DECIMA GIORNATA – NOVELLA QUINTA

Madonna Dianora domanda a messer Ansaldo un giardino di gennaio bello come di maggio. Messer Ansaldo con l’obligarsi ad uno negromante gliele dà. Il marito le concede che ella faccia il piacere di messer Ansaldo, il quale, udita la liberalità del marito, l’assolve della promessa, e il nigromante,senza volere alcuna cosa del suo, assolve messer Ansaldo.
Per ciascuno della lieta brigata era già stato messer Gentile con somme lode tolto infino al cielo, quando il re impose ad Emilia che seguisse, la qual baldanzosamente, quasi di dire disiderosa, così cominciò: «Morbide donne, niun con ragione dirà messer Gentile non aver magnificamente operato, ma il voler dire che più non si possa, il più potersi non fia forse malagevole a mostrarsi; il che io avviso in una mia novelletta di raccontarvi”.

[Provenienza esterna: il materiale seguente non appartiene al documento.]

/-- What the device sends: replies, answers, snoops, memory requests, messages and pin changes that no register of the
device holds. The outbox is the model's own record, oldest first; nothing reads it. -/
inductive Msg
  | reply (to_ : ReplyTo) (bytes : List Byte)
  | response (src : RequestSource) (status : Nat) (bytes : List Byte)
  | mailboxInterrupt (background : Bool)
  | msi (tenant port : Nat) (addr data : Nat)
  | answer (port tag : Nat) (status : Nat) (poison : Bool)
  | completion (port tag : Nat) (status : CplStatus) (data : List Byte)
  | send (port : Nat) (f : FrameIn)
  | configSent (port : Nat) (write : Bool) (reg be data : Nat)
  | configData (vcs : Nat) (value : Nat)
  | tunnel (port target : Nat) (pbr : Bool) (request : List Byte)
  | hotReset (port : Nat)
  | snoop (agent line : Nat) (kind : Nat) (form : SnoopForm)
  | grant (port : Nat) (agent : Option Nat) (line : Nat) (state : Nat) (data : Option LineData) (poison : Bool) (devLoad : Nat)
  | written (port : Nat) (line : Nat)
  | atomicResult (port : Nat) (line : Nat) (old : Nat) (poison : Bool)
  | farAtomicResponse (port : Nat) (payload : List Byte)
  | memRead (port line : Nat)
  | memWrite (port line : Nat) (data : LineData) (mask : BitVec 64) (poison : Bool)
  | memAtomic (port line : Nat) (op : AtomicOp)
  | biAck (agent line : Nat)
  | evictDone (agent line : Nat)
  | helloSent (port : Nat) (lanes : List (List Byte))
  | marker (port : Nat) (lanes : List (List Byte))
  | flit (port : Nat) (f : TrunkFlit)
  | wire (port : Nat) (lanes : List (List Nat))
  | alternateProtocols (port : Nat) (entries : List Nat)
  | idle (port : Nat)
  | ptmRequest (port : Nat)
  | ptmReply (port time : Nat)
  | aer (vcs : Nat) (fatal : Bool) (status : Nat)
  | hotPlug (vcs vppb : Nat)
  | busTransfer (bus target reg count : Nat) (write : Bool) (data : List Byte) (proto regBytes speed : Nat)
  | waysideFrame (dst type : Nat) (payload : List Byte)
  | spdm (to_ : SpdmEnd) (code : Nat) (bytes : List Byte)
  | mctp (to_ : Endpoint) (command : Nat) (bytes : List Byte)
  | ideMessage (port : Nat) (op : Nat)
  | doe (vcs : Nat) (bytes : List Byte)
  | debugReply (value : Nat) (error : Bool)
  | busTargetReset
  | imageAction (cls idx sub value : Nat)
  | injected (station mask : Nat) (n : Nat)
  deriving DecidableEq, Repr

/-! ### The switch core -/

/-- A frame inside the device (R255, R256, R258). `spread` and `delivered` count its wagons, `own`
marks a frame the device made itself, for which no partner spent credit, and `answered` one whose requester has its answer
already (R410). -/
structure Frame where
  inp : FrameIn
  len : Nat
  wagons : Nat
  cls : Nat
  cache : Nat
  order : Nat
  pin : Bool
  key : Nat
  tenant : Nat
  dport : Nat
  arrival : Nat
  acct : Nat
  drop : Bool
  copy : Bool
  poison : Bool
  abort : Bool
  spread : Nat
  delivered : Nat
  own : Bool := false
  answered : Bool := false
  fabric : Option (BitVec 12 × BitVec 12) := none
  toLd : Option Nat := none
  deriving DecidableEq, Repr

/-- A wagon: its frame, its index in the frame, its ABORT tag, and the siding written at spreading (R258). -/
structure Wagon where
  frame : Nat
  idx : Nat
  abort : Bool
  sid : Nat := 0
  deriving DecidableEq, Repr

/-- The Turntable and the Granary (R242 to R290). `windowAt`, `windowRounds` and `windowS` are the tick, the round count and the
participating sidings at the start of the current window (R251). -/
structure Switch where
  running : Bool := false
  rounds : Nat := 0
  frames : Tab Frame := []
  nextFrame : Nat := 1
  adm : Tab (List Nat) := []
  spray : Tab (List Nat) := []
  inQ : Tab (List Wagon) := []
  sidQ : Tab (List Wagon) := []
  outQ : Tab (List Nat) := []
  gated : List Nat := []
  gating : List Nat := []
  remapTo : List Nat := []
  remapping : Bool := false
  recentM : List (Nat × Nat) := []
  sagThrottle : Bool := false
  windowSags : Bool := false
  lostFrames : Nat := 0
  quotaHold : List Nat := []
  lowSince : Option Nat := none
  loanFailed : Bool := false
  windowAt : Nat := 0
  windowRounds : Nat := 0
  windowS : Nat := 0
  bypass : Tab (List (Nat × Msg)) := []
  deriving DecidableEq, Repr

/-- A vPPB besides its object fields (R291, R292, R304 to R309, R596, R599). -/
structure VppbState where
  presence : Bool := false
  linkActive : Bool := false
  presenceChanged : Bool := false
  linkChanged : Bool := false
  attentionPressed : Bool := false
  powerOff : Bool := true
  auto : Bool := false
  managedRemoval : Bool := false
  attention : Nat := 0
  power : Nat := 0
  secondary : Nat := 0
  subordinate : Nat := 0
  memBase : Nat := 0
  memLimit : Nat := 0
  dpcEnabled : Bool := false
  dpcCompletion : Bool := false
  dpcStatus : Bool := false
  dpcReason : Nat := 0
  aerStatus : Nat := 0
  aerMask : Nat := 0
  aerSeverity : Nat := 0
  aerHeader : List Byte := []
  correctable : Nat := 0
  deriving DecidableEq, Repr

/-- An HDM decoder of a virtual switch (R292). -/
structure HdmDecoder where
  base : Nat := 0
  size : Nat := 0
  granularity : Nat := 256
  targets : List Nat := []
  deriving DecidableEq, Repr

/-- What a host programs into a virtual switch (R292, R298). -/
structure VcsState where
  hdm : Tab HdmDecoder := []
  fast : Tab (Nat × Nat × Nat) := []
  idt : Tab Nat := []
  uspAer : Nat := 0
  uspCorrectable : Nat := 0
  deriving DecidableEq, Repr

/-! ### The Junction -/

/-- A near-side Junction request (R316, R319). -/
structure NearRequest where
  window : Nat
  port : Nat
  host : Nat
  reqId : Nat
  hostTag : Nat
  cls : Nat
  tenant : Nat
  lanes : Nat
  elem : Nat
  sentAt : Nat
  deriving DecidableEq, Repr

In Frioli, paese, quantunque freddo, lieto di belle montagne, di più fiumi e di chiare fontane, è una terra chiamata Udine, nella quale fu già una bella e nobile donna, chiamata madonna Dianora, e moglie d’un gran ricco uomo nominato Gilberto, assai piacevole e di buona aria. E meritò questa donna per lo suo valore d’essere amata sommamente da un nobile e gran barone, il quale aveva nome messer Ansaldo Gradense, uomo d’alto affare, e per arme e per cortesia conosciuto per tutto. Il quale, ferventemente amandola e ogni cosa faccendo che per lui si poteva per essere amato da lei, e a ciò spesso per sue ambasciate sollicitandola, invano si faticava. Ed essendo alla donna gravi le sollicitazioni del cavaliere, e veggendo che, per negare ella ogni cosa da lui domandatole, esso per ciò d’amarla né di sollicitarla si rimaneva, con una nuova e al suo giudicio impossibil domanda si pensò di volerlosi torre da dosso. E ad una femina che a lei da parte di lui spesse volte veniva, disse un dìcosì: - Buona femina, tu m’hai molte volte affermato che messer Ansaldo sopra tutte le cose m’ama e maravigliosi doni m’hai da sua parte proferti, li quali voglio che si rimangano a lui, per ciò che per quegli mai ad amar lui né a compiacergli mi recherei; e se io potessi esser certa che egli cotanto m’amasse quanto tu di’, senza fallo io mi recherei ad amar lui e a far quello che egli volesse; e per ciò, dove di ciò mi volesse far fede con quello che io domanderò, io sarei a’ suoi comandamenti presta. Disse la buona femina: - Che è quello, madonna, che voi disiderate che el faccia?

Il giardino incantato
Marie Spartali Stillman, «Il giardino incantato di Messer Ansaldo» (1889)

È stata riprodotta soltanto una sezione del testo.